Cortex, a provider of a platform for tracking ownership of microservices, this week announced its platform can now import services from the GitLab continuous integration/continuous delivery (CI/CD) platform.
Anish Dhar, Cortex CEO, said the company’s platform is now integrated with more than 30 tools that are regularly employed by DevOps teams, including offerings from GitLab, Datadog, Sonarqube, Snyk and PagerDuty, as well as open source platforms such as the Kubernetes container orchestration engine and the Istio service mesh.
Designed for site reliability engineers (SREs) and other DevOps professionals, the Cortex platform eliminates the need to rely on spreadsheets to manually track ownership of microservices. Instead, Cortex imports data residing within the tool employed by developers to surface who within an organization is responsible for maintaining which microservices.
In addition, a Cortex dashboard enables DevOps teams to see which developers are on-call in the event of an unexpected incident, the latency rate microservices are experiencing and which vulnerabilities have yet to be remediated.
Grades can also be assigned to specific microservices based on metrics that are associated with a specific microservice. That approach allows DevOps teams to apply gamification techniques using a scorecard to encourage developers to continuously improve their microservices, noted Dhar. That approach will also make it apparent to other developers which microservices running in a production environment can be most reliably employed, added Dhar.
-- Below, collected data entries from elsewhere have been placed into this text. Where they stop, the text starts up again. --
-- ==== Sys2Proof/Laws/Frame.lean ====
section
/-! SUPPORT. What the operations on one drum leave alone: one lemma per operation, about one projection of the state. -/

set_option linter.unusedTactic false
set_option linter.unnecessarySeqFocus false

namespace Sys2Proof.Machine

theorem besides_onDrum (s : State) (d : Drum) (f : DrumState → DrumState)
    (h : (f (s.drum d)).config = (s.drum d).config) : (s.onDrum d f).besides d = s.besides d := by
  simp only [State.besides, Besides.mk.injEq]
  simp [h]
  simp [State.onDrum, Vector.set_set]

@[simp] theorem besides_onPort (d : Drum) (f : Port → Port) (s : State) : (s.onPort d f).besides d = s.besides d :=
  besides_onDrum _ _ _ rfl

@[simp] theorem besides_onImage (d : Drum) (f : Image → Image) (s : State) : (s.onImage d f).besides d = s.besides d :=
  besides_onDrum _ _ _ rfl

@[simp] theorem besides_onCycle (d : Drum) (f : Cycle → Cycle) (s : State) : (s.onCycle d f).besides d = s.besides d :=
  besides_onDrum _ _ _ rfl

@[simp] theorem besides_onTumble (d : Drum) (f : Tumble → Tumble) (s : State) : (s.onTumble d f).besides d = s.besides d :=
  besides_onDrum _ _ _ rfl

@[simp] theorem besides_onTangle (d : Drum) (f : Tangle → Tangle) (s : State) : (s.onTangle d f).besides d = s.besides d :=
  besides_onDrum _ _ _ rfl

@[simp] theorem besides_onBurner (d : Drum) (f : Burner → Burner) (s : State) : (s.onBurner d f).besides d = s.besides d :=
  besides_onDrum _ _ _ rfl

@[simp] theorem besides_onDryness (d : Drum) (f : Dryness → Dryness) (s : State) : (s.onDryness d f).besides d = s.besides d :=
  besides_onDrum _ _ _ rfl

@[simp] theorem besides_raise (src : Block) (k : EventKind) (e d : Drum) (x : Option Byte) (s : State) :
    (raise src k e x s).besides d = s.besides d := rfl

@[simp] theorem besides_handIncrement (src : Block) (e d : Drum) (a : Fin 8) (s : State) :
    (handIncrement src e a s).besides d = s.besides d := rfl

@[simp] theorem besides_handDemand (d : Drum) (w : Nat) (s : State) : (handDemand d w s).besides d = s.besides d := by
  simp only [State.besides, Besides.mk.injEq]
  simp [handDemand, State.onFlight, State.drum]

@[simp] theorem besides_writeDrive (d : Drum) (v : DriveCmd) (s : State) :
    (writeDrive d v s).besides d = s.besides d := by
  unfold writeDrive; (try dsimp only); (repeat' split) <;> simp

@[simp] theorem besides_writeFlame (d : Drum) (n : Nat) (s : State) :
    (writeFlame d n s).besides d = s.besides d := by
  unfold writeFlame; (try dsimp only); (repeat' split) <;> simp

@[simp] theorem besides_writeResetLockout (d : Drum) (s : State) :
    (writeResetLockout d s).besides d = s.besides d := by
  unfold writeResetLockout; (try dsimp only); (repeat' split) <;> simp

@[simp] theorem besides_writeFan (d : Drum) (on : Bool) (s : State) :
    (writeFan d on s).besides d = s.besides d := by
  unfold writeFan; (try dsimp only); (repeat' split) <;> simp

@[simp] theorem besides_settleStandby (d : Drum) (s : State) : (settleStandby d s).besides d = s.besides d :=
  besides_onDrum _ _ _ rfl

@[simp] theorem besides_reloadStandby (d : Drum) (s : State) : (reloadStandby d s).besides d = s.besides d :=
  besides_onDrum _ _ _ rfl

@[simp] theorem besides_burnerUpdate (d : Drum) (s : State) :
    (burnerUpdate d s).besides d = s.besides d := by
  unfold burnerUpdate; (try dsimp only); (repeat' split) <;> simp

@[simp] theorem besides_setWanted (d : Drum) (w : Nat) (s : State) :
    (setWanted d w s).besides d = s.besides d := by
  unfold setWanted; (try dsimp only); (repeat' split) <;> simp

@[simp] theorem besides_setReading (d : Drum) (x : Discrete) (v : Bool) (s : State) :
    (setReading d x v s).besides d = s.besides d := by
  unfold setReading; (try dsimp only); (repeat' split) <;> simp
At the core of the platform is Cortex Query Language (CQL), a domain-specific language that allows DevOps teams to define granular rules that can be applied to, for example, on-call rotations, security vulnerabilities, package versions, service level objectives (SLOs) and the overall health of the microservice. Engineers can employ code in the form of YAML files to set reliability standards across teams and types of services through direct integrations with a variety of tools. In effect, Cortex provides a reliability-as-code platform, said Dhar.
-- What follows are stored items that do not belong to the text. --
-- ==== Sys2Proof/Laws/Keep.lean ====
section
/-! SUPPORT. What each operation on a drum leaves alone within that drum, and whether it hands on events, demands or
increments: one lemma for each operation, tagged for simp. What it leaves alone elsewhere is in Laws/Frame.lean. -/

set_option linter.unusedTactic false
set_option linter.unreachableTactic false
set_option linter.unnecessarySeqFocus false

namespace Sys2Proof.Machine

@[simp] theorem keeps_raise (src : Block) (k : EventKind) (d e : Drum) (x : Option Byte) (s : State) :
    ((raise src k e x s).drum d).port = (s.drum d).port ∧ ((raise src k e x s).drum d).cycle = (s.drum d).cycle ∧
    ((raise src k e x s).drum d).tumble = (s.drum d).tumble ∧
    ((raise src k e x s).drum d).tangle = (s.drum d).tangle ∧
    ((raise src k e x s).drum d).burner = (s.drum d).burner ∧
    ((raise src k e x s).drum d).dryness = (s.drum d).dryness ∧
    (raise src k e x s).flight.increments = s.flight.increments ∧
    (raise src k e x s).flight.demands = s.flight.demands := by
  refine ⟨?_, ?_, ?_, ?_, ?_, ?_, ?_, ?_⟩ <;> (unfold raise; (try dsimp only); (repeat' split) <;> simp)

@[simp] theorem keeps_handIncrement (src : Block) (d e : Drum) (a : Fin 8) (s : State) :
    ((handIncrement src e a s).drum d).port = (s.drum d).port ∧
    ((handIncrement src e a s).drum d).cycle = (s.drum d).cycle ∧
    ((handIncrement src e a s).drum d).tumble = (s.drum d).tumble ∧
    ((handIncrement src e a s).drum d).tangle = (s.drum d).tangle ∧
    ((handIncrement src e a s).drum d).burner = (s.drum d).burner ∧
    ((handIncrement src e a s).drum d).dryness = (s.drum d).dryness ∧
    (handIncrement src e a s).flight.events = s.flight.events ∧
    (handIncrement src e a s).flight.demands = s.flight.demands := by
  refine ⟨?_, ?_, ?_, ?_, ?_, ?_, ?_, ?_⟩ <;> (unfold handIncrement; (try dsimp only); (repeat' split) <;> simp)

@[simp] theorem keeps_handDemand (d e : Drum) (w : Nat) (s : State) :
    ((handDemand e w s).drum d).port = (s.drum d).port ∧ ((handDemand e w s).drum d).cycle = (s.drum d).cycle ∧
    ((handDemand e w s).drum d).tumble = (s.drum d).tumble ∧ ((handDemand e w s).drum d).tangle = (s.drum d).tangle ∧
    ((handDemand e w s).drum d).burner = (s.drum d).burner ∧
    ((handDemand e w s).drum d).dryness = (s.drum d).dryness ∧ (handDemand e w s).flight.events = s.flight.events ∧
    (handDemand e w s).flight.increments = s.flight.increments := by
  refine ⟨?_, ?_, ?_, ?_, ?_, ?_, ?_, ?_⟩ <;> (unfold handDemand; (try dsimp only); (repeat' split) <;> simp)

@[simp] theorem keeps_writeDrive (d : Drum) (v : DriveCmd) (s : State) :
    ((writeDrive d v s).drum d).port.state = (s.drum d).port.state ∧
    ((writeDrive d v s).drum d).port.readings = (s.drum d).port.readings ∧
    ((writeDrive d v s).drum d).port.presence = (s.drum d).port.presence ∧
    ((writeDrive d v s).drum d).port.hold = (s.drum d).port.hold ∧
    ((writeDrive d v s).drum d).port.grace = (s.drum d).port.grace ∧
    ((writeDrive d v s).drum d).port.image.flameStage = (s.drum d).port.image.flameStage ∧
    ((writeDrive d v s).drum d).port.image.resetLockout = (s.drum d).port.image.resetLockout ∧
    ((writeDrive d v s).drum d).port.image.fan = (s.drum d).port.image.fan ∧
    ((writeDrive d v s).drum d).cycle = (s.drum d).cycle ∧ ((writeDrive d v s).drum d).tumble = (s.drum d).tumble ∧
    ((writeDrive d v s).drum d).tangle = (s.drum d).tangle ∧ ((writeDrive d v s).drum d).burner = (s.drum d).burner ∧
    ((writeDrive d v s).drum d).dryness = (s.drum d).dryness ∧ (writeDrive d v s).flight.events = s.flight.events ∧
    (writeDrive d v s).flight.increments = s.flight.increments ∧
    (writeDrive d v s).flight.demands = s.flight.demands := by
  refine ⟨?_, ?_, ?_, ?_, ?_, ?_, ?_, ?_, ?_, ?_, ?_, ?_, ?_, ?_, ?_, ?_⟩ <;> (unfold writeDrive; (try dsimp only); (repeat' split) <;> simp)

@[simp] theorem keeps_writeFlame (d : Drum) (n : Nat) (s : State) :
    ((writeFlame d n s).drum d).port.state = (s.drum d).port.state ∧
    ((writeFlame d n s).drum d).port.readings = (s.drum d).port.readings ∧
    ((writeFlame d n s).drum d).port.presence = (s.drum d).port.presence ∧
    ((writeFlame d n s).drum d).port.hold = (s.drum d).port.hold ∧
    ((writeFlame d n s).drum d).port.grace = (s.drum d).port.grace ∧
    ((writeFlame d n s).drum d).port.image.drive = (s.drum d).port.image.drive ∧
    ((writeFlame d n s).drum d).port.image.resetLockout = (s.drum d).port.image.resetLockout ∧
    ((writeFlame d n s).drum d).port.image.fan = (s.drum d).port.image.fan ∧
    ((writeFlame d n s).drum d).cycle = (s.drum d).cycle ∧ ((writeFlame d n s).drum d).tumble = (s.drum d).tumble ∧
    ((writeFlame d n s).drum d).tangle = (s.drum d).tangle ∧ ((writeFlame d n s).drum d).burner = (s.drum d).burner ∧
    ((writeFlame d n s).drum d).dryness = (s.drum d).dryness ∧ (writeFlame d n s).flight.events = s.flight.events ∧
    (writeFlame d n s).flight.increments = s.flight.increments ∧
    (writeFlame d n s).flight.demands = s.flight.demands := by
  refine ⟨?_, ?_, ?_, ?_, ?_, ?_, ?_, ?_, ?_, ?_, ?_, ?_, ?_, ?_, ?_, ?_⟩ <;> (unfold writeFlame; (try dsimp only); (repeat' split) <;> simp)

@[simp] theorem keeps_writeResetLockout (d : Drum) (s : State) :
    ((writeResetLockout d s).drum d).port.state = (s.drum d).port.state ∧
    ((writeResetLockout d s).drum d).port.readings = (s.drum d).port.readings ∧
    ((writeResetLockout d s).drum d).port.presence = (s.drum d).port.presence ∧
    ((writeResetLockout d s).drum d).port.hold = (s.drum d).port.hold ∧
    ((writeResetLockout d s).drum d).port.grace = (s.drum d).port.grace ∧
    ((writeResetLockout d s).drum d).port.image.drive = (s.drum d).port.image.drive ∧
    ((writeResetLockout d s).drum d).port.image.fan = (s.drum d).port.image.fan ∧
    ((writeResetLockout d s).drum d).cycle = (s.drum d).cycle ∧
    ((writeResetLockout d s).drum d).tumble = (s.drum d).tumble ∧
    ((writeResetLockout d s).drum d).tangle = (s.drum d).tangle ∧
    ((writeResetLockout d s).drum d).burner = (s.drum d).burner ∧
    ((writeResetLockout d s).drum d).dryness = (s.drum d).dryness ∧
    (writeResetLockout d s).flight.events = s.flight.events ∧
    (writeResetLockout d s).flight.increments = s.flight.increments ∧
    (writeResetLockout d s).flight.demands = s.flight.demands := by
  refine ⟨?_, ?_, ?_, ?_, ?_, ?_, ?_, ?_, ?_, ?_, ?_, ?_, ?_, ?_, ?_⟩ <;> (unfold writeResetLockout; (try dsimp only); (repeat' split) <;> simp)

@[simp] theorem keeps_writeFan (d : Drum) (on : Bool) (s : State) :
    ((writeFan d on s).drum d).port.state = (s.drum d).port.state ∧
    ((writeFan d on s).drum d).port.readings = (s.drum d).port.readings ∧
    ((writeFan d on s).drum d).port.presence = (s.drum d).port.presence ∧
    ((writeFan d on s).drum d).port.hold = (s.drum d).port.hold ∧
    ((writeFan d on s).drum d).port.grace = (s.drum d).port.grace ∧
    ((writeFan d on s).drum d).port.image.drive = (s.drum d).port.image.drive ∧
    ((writeFan d on s).drum d).port.image.flameStage = (s.drum d).port.image.flameStage ∧
    ((writeFan d on s).drum d).port.image.resetLockout = (s.drum d).port.image.resetLockout ∧
    ((writeFan d on s).drum d).cycle = (s.drum d).cycle ∧ ((writeFan d on s).drum d).tumble = (s.drum d).tumble ∧
    ((writeFan d on s).drum d).tangle = (s.drum d).tangle ∧ ((writeFan d on s).drum d).burner = (s.drum d).burner ∧
    ((writeFan d on s).drum d).dryness = (s.drum d).dryness ∧ (writeFan d on s).flight.events = s.flight.events ∧
    (writeFan d on s).flight.increments = s.flight.increments ∧
    (writeFan d on s).flight.demands = s.flight.demands := by
  refine ⟨?_, ?_, ?_, ?_, ?_, ?_, ?_, ?_, ?_, ?_, ?_, ?_, ?_, ?_, ?_, ?_⟩ <;> (unfold writeFan; (try dsimp only); (repeat' split) <;> simp)

@[simp] theorem keeps_settleStandby (d : Drum) (s : State) :
    ((settleStandby d s).drum d).port.state = (s.drum d).port.state ∧
    ((settleStandby d s).drum d).port.readings = (s.drum d).port.readings ∧
    ((settleStandby d s).drum d).port.presence = (s.drum d).port.presence ∧
    ((settleStandby d s).drum d).port.hold = (s.drum d).port.hold ∧
    ((settleStandby d s).drum d).port.grace = (s.drum d).port.grace ∧
    ((settleStandby d s).drum d).port.image = (s.drum d).port.image ∧
    ((settleStandby d s).drum d).cycle = (s.drum d).cycle ∧ ((settleStandby d s).drum d).tumble = (s.drum d).tumble ∧
    ((settleStandby d s).drum d).tangle = (s.drum d).tangle ∧
    ((settleStandby d s).drum d).burner = (s.drum d).burner ∧
    ((settleStandby d s).drum d).dryness = (s.drum d).dryness ∧ (settleStandby d s).flight.events = s.flight.events ∧
    (settleStandby d s).flight.increments = s.flight.increments ∧
    (settleStandby d s).flight.demands = s.flight.demands := by
  refine ⟨?_, ?_, ?_, ?_, ?_, ?_, ?_, ?_, ?_, ?_, ?_, ?_, ?_, ?_⟩ <;> (unfold settleStandby; (try dsimp only); (repeat' split) <;> simp)

@[simp] theorem keeps_reloadStandby (d : Drum) (s : State) :
    ((reloadStandby d s).drum d).port.state = (s.drum d).port.state ∧
    ((reloadStandby d s).drum d).port.readings = (s.drum d).port.readings ∧
    ((reloadStandby d s).drum d).port.presence = (s.drum d).port.presence ∧
    ((reloadStandby d s).drum d).port.hold = (s.drum d).port.hold ∧
    ((reloadStandby d s).drum d).port.grace = (s.drum d).port.grace ∧
    ((reloadStandby d s).drum d).port.image = (s.drum d).port.image ∧
    ((reloadStandby d s).drum d).cycle = (s.drum d).cycle ∧ ((reloadStandby d s).drum d).tumble = (s.drum d).tumble ∧
    ((reloadStandby d s).drum d).tangle = (s.drum d).tangle ∧
    ((reloadStandby d s).drum d).burner = (s.drum d).burner ∧
    ((reloadStandby d s).drum d).dryness = (s.drum d).dryness ∧ (reloadStandby d s).flight.events = s.flight.events ∧
    (reloadStandby d s).flight.increments = s.flight.increments ∧
    (reloadStandby d s).flight.demands = s.flight.demands := by
  refine ⟨?_, ?_, ?_, ?_, ?_, ?_, ?_, ?_, ?_, ?_, ?_, ?_, ?_, ?_⟩ <;> (unfold reloadStandby; (try dsimp only); (repeat' split) <;> simp)

@[simp] theorem keeps_burnerUpdate (d : Drum) (s : State) :
    ((burnerUpdate d s).drum d).port.state = (s.drum d).port.state ∧
    ((burnerUpdate d s).drum d).port.readings = (s.drum d).port.readings ∧
    ((burnerUpdate d s).drum d).port.presence = (s.drum d).port.presence ∧
    ((burnerUpdate d s).drum d).port.hold = (s.drum d).port.hold ∧
    ((burnerUpdate d s).drum d).port.grace = (s.drum d).port.grace ∧
    ((burnerUpdate d s).drum d).port.image.drive = (s.drum d).port.image.drive ∧
    ((burnerUpdate d s).drum d).port.image.resetLockout = (s.drum d).port.image.resetLockout ∧
    ((burnerUpdate d s).drum d).port.image.fan = (s.drum d).port.image.fan ∧
    ((burnerUpdate d s).drum d).cycle = (s.drum d).cycle ∧ ((burnerUpdate d s).drum d).tumble = (s.drum d).tumble ∧
    ((burnerUpdate d s).drum d).tangle = (s.drum d).tangle ∧
    ((burnerUpdate d s).drum d).dryness = (s.drum d).dryness := by
  refine ⟨?_, ?_, ?_, ?_, ?_, ?_, ?_, ?_, ?_, ?_, ?_, ?_⟩ <;> (unfold burnerUpdate; (try dsimp only); (repeat' split) <;> simp)

@[simp] theorem keeps_setWanted (d : Drum) (w : Nat) (s : State) :
    ((setWanted d w s).drum d).port.state = (s.drum d).port.state ∧
    ((setWanted d w s).drum d).port.readings = (s.drum d).port.readings ∧
    ((setWanted d w s).drum d).port.presence = (s.drum d).port.presence ∧
    ((setWanted d w s).drum d).port.hold = (s.drum d).port.hold ∧
    ((setWanted d w s).drum d).port.grace = (s.drum d).port.grace ∧
    ((setWanted d w s).drum d).port.image.drive = (s.drum d).port.image.drive ∧
    ((setWanted d w s).drum d).port.image.resetLockout = (s.drum d).port.image.resetLockout ∧
    ((setWanted d w s).drum d).port.image.fan = (s.drum d).port.image.fan ∧
    ((setWanted d w s).drum d).cycle = (s.drum d).cycle ∧ ((setWanted d w s).drum d).tumble = (s.drum d).tumble ∧
    ((setWanted d w s).drum d).tangle = (s.drum d).tangle ∧
    ((setWanted d w s).drum d).dryness = (s.drum d).dryness := by
  refine ⟨?_, ?_, ?_, ?_, ?_, ?_, ?_, ?_, ?_, ?_, ?_, ?_⟩ <;> (unfold setWanted; (try dsimp only); (repeat' split) <;> simp)

@[simp] theorem keeps_setReading (d : Drum) (x : Discrete) (v : Bool) (s : State) :
    ((setReading d x v s).drum d).port.state = (s.drum d).port.state ∧
    ((setReading d x v s).drum d).port.presence = (s.drum d).port.presence ∧
    ((setReading d x v s).drum d).port.hold = (s.drum d).port.hold ∧
    ((setReading d x v s).drum d).port.grace = (s.drum d).port.grace ∧
    ((setReading d x v s).drum d).port.image.drive = (s.drum d).port.image.drive ∧
    ((setReading d x v s).drum d).port.image.resetLockout = (s.drum d).port.image.resetLockout ∧
    ((setReading d x v s).drum d).port.image.fan = (s.drum d).port.image.fan ∧
    ((setReading d x v s).drum d).cycle = (s.drum d).cycle ∧
    ((setReading d x v s).drum d).tumble = (s.drum d).tumble ∧
    ((setReading d x v s).drum d).tangle = (s.drum d).tangle ∧
    ((setReading d x v s).drum d).dryness = (s.drum d).dryness := by
  refine ⟨?_, ?_, ?_, ?_, ?_, ?_, ?_, ?_, ?_, ?_, ?_⟩ <;> (unfold setReading; (try dsimp only); (repeat' split) <;> simp)

@[simp] theorem keeps_setRest (d : Drum) (v : Bool) (s : State) :
    ((setRest d v s).drum d).port.state = (s.drum d).port.state ∧
    ((setRest d v s).drum d).port.readings = (s.drum d).port.readings ∧
    ((setRest d v s).drum d).port.presence = (s.drum d).port.presence ∧
    ((setRest d v s).drum d).port.hold = (s.drum d).port.hold ∧
    ((setRest d v s).drum d).port.grace = (s.drum d).port.grace ∧
    ((setRest d v s).drum d).port.image.drive = (s.drum d).port.image.drive ∧
    ((setRest d v s).drum d).port.image.resetLockout = (s.drum d).port.image.resetLockout ∧
    ((setRest d v s).drum d).port.image.fan = (s.drum d).port.image.fan ∧
    ((setRest d v s).drum d).cycle = (s.drum d).cycle ∧ ((setRest d v s).drum d).tumble = (s.drum d).tumble ∧
    ((setRest d v s).drum d).tangle = (s.drum d).tangle ∧ ((setRest d v s).drum d).dryness = (s.drum d).dryness := by
  refine ⟨?_, ?_, ?_, ?_, ?_, ?_, ?_, ?_, ?_, ?_, ?_, ?_⟩ <;> (unfold setRest; (try dsimp only); (repeat' split) <;> simp)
As responsibility for applications shifts further left, each development team is being held accountable for the life cycle of any microservice or application they create. The challenge enterprise DevOps teams are encountering is that when there are hundreds, even thousands, of microservices, it’s difficult to determine who on the development team is responsible for a specific microservice. Rather than trying to keep track of the relationship between development teams and microservices using a spreadsheet, Cortex is making a case for a tool that automates that discovery and tracking process.
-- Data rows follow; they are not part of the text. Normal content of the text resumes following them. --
theorem sequenced_cycleStart {r : Request} (hp : ProfilesLast s) (hf : ∀ d, (s.driving d).Follows) :
    Sequenced c s (cycleStart r s).state := by
  have hkept : Sequenced c s s := sequenced_of_quiet fun d => (hf d).quiet
  have hstarted (d : Drum) (hready : (s.drum d).cycle.state = .ready) : Sequenced c s (startCycle d s) :=
    drivesHold_of_besides (besides_startCycle d s) hkept (sequenced_startCycle hp (hf d) hready)
  unfold cycleStart
  refine drivesHold_onDrumArg hkept fun d => ?_
  dsimp only
  exact drivesHold_check hkept fun hready => drivesHold_check hkept fun _ => drivesHold_check hkept fun _ =>
    drivesHold_check hkept fun _ => drivesHold_check hkept fun _ => drivesHold_check hkept fun _ =>
      drivesHold_ok (hstarted d (Decidable.not_not.mp hready))

theorem sequenced_cycleResume {r : Request} (hp : ProfilesLast s) (hf : ∀ d, (s.driving d).Follows) :
    Sequenced c s (cycleResume r s).state := by
  have hkept : Sequenced c s s := sequenced_of_quiet fun d => (hf d).quiet
  have hresumed (d : Drum) (hpaused : (s.drum d).cycle.state = .paused) : Sequenced c s (resumeCycle d s) :=
    drivesHold_of_besides (besides_resumeCycle d s) hkept (sequenced_resumeCycle hp (hf d) hpaused)
  unfold cycleResume
  refine drivesHold_onDrumArg hkept fun d => ?_
  dsimp only
  exact drivesHold_check hkept fun hpaused => drivesHold_check hkept fun _ =>
    drivesHold_ok (hresumed d (Decidable.not_not.mp hpaused))

theorem besides_gate (d : Drum) (f : PassFrame) (s : State) : (gate d f s).state.besides d = s.besides d := by
  have hdrive : (passDrive d f s).state.besides d = s.besides d := by
    unfold passDrive
    dsimp only
    (repeat' split) <;> first | rfl | exact besides_writeDrive d _ s
  have hfan : (passFan d f s).state.besides d = s.besides d := by
    unfold passFan
    (repeat' split) <;> first | rfl | exact besides_writeFan d _ s
  have hslot : (passSlot d f s).state.besides d = s.besides d := by
    unfold passSlot
    split
    · rfl
    · exact besides_onPort d _ s
  unfold gate
  (repeat' split) <;> first | rfl | assumption

theorem sequenced_passThrough {r : Request} (hf : ∀ d, (s.driving d).Follows) :
    Sequenced c s (passThrough r s).state := by
  have hkept : Sequenced c s s := sequenced_of_quiet fun d => (hf d).quiet
  exact drivesHold_onDrumArg hkept fun d => drivesHold_check hkept fun _ => drivesHold_check hkept fun _ =>
    drivesHold_of_besides (besides_gate d _ s) hkept (sequenced_gate (hf d))

theorem sequenced_request {o : Owner} (hp : ProfilesLast s) (hf : ∀ d, (s.driving d).Follows) (hc : ownerOf c = some o)
    (h : exec c s = .next t) : Sequenced c s t := by
  have hquiet : DrivesQuiet s s := fun d => (hf d).quiet
  rw [exec_of_owner hc] at h
  refine running_keeps (P := Sequenced c s) (sequenced_of_quiet hquiet) (drivesHold_serve (sequenced_of_quiet hquiet)
    fun r rest => ?_) h
  by_cases hstart : c ∈ startRequests
  · simp only [startRequests, List.mem_cons, List.not_mem_nil, or_false] at hstart
    obtain rfl | rfl | rfl := hstart <;> cases hc
    · exact sequenced_cycleStart (s := s.taken rest) hp hf
    · exact sequenced_cycleResume (s := s.taken rest) hp hf
    · exact sequenced_passThrough (s := s.taken rest) hf
  · exact sequenced_of_quiet (drivesQuiet_owner hc hstart r (u := s.taken rest) hquiet)

/-- A command that acts on one drum where its trigger holds. -/
theorem sequenced_of_trigger {b : State → Bool} {f : State → State} (hf : ∀ d, (s.driving d).Follows)
    (hb : (f s).besides d = s.besides d)
    (hd : b s = true → Driving.Sequenced s.clock (RunDue c d (s.driving d)) (s.driving d) ((f s).driving d))
    (h : running (fun s => onlyIf (b s) f s) s = .next t) : Sequenced c s t := by
  have hkept : Sequenced c s s := sequenced_of_quiet fun d => (hf d).quiet
  exact running_keeps (P := Sequenced c s) hkept
    (drivesHold_onlyIf hkept fun hc => drivesHold_of_besides hb hkept (hd hc)) h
Most organizations today are embracing microservices to build and deploy more flexible applications at varying rates. However, it’s only a matter of time before they find themselves trying to navigate a web of interdependencies between microservices that can’t be managed using spreadsheets. DevOps teams, of course, might be inclined to use their skills to create their own tool for tracking microservices. However, given all the tasks at hand, maintaining a custom platform for discovering and tracking ownership of microservices is likely something better done by a vendor willing to maintain and support a purpose-built tool.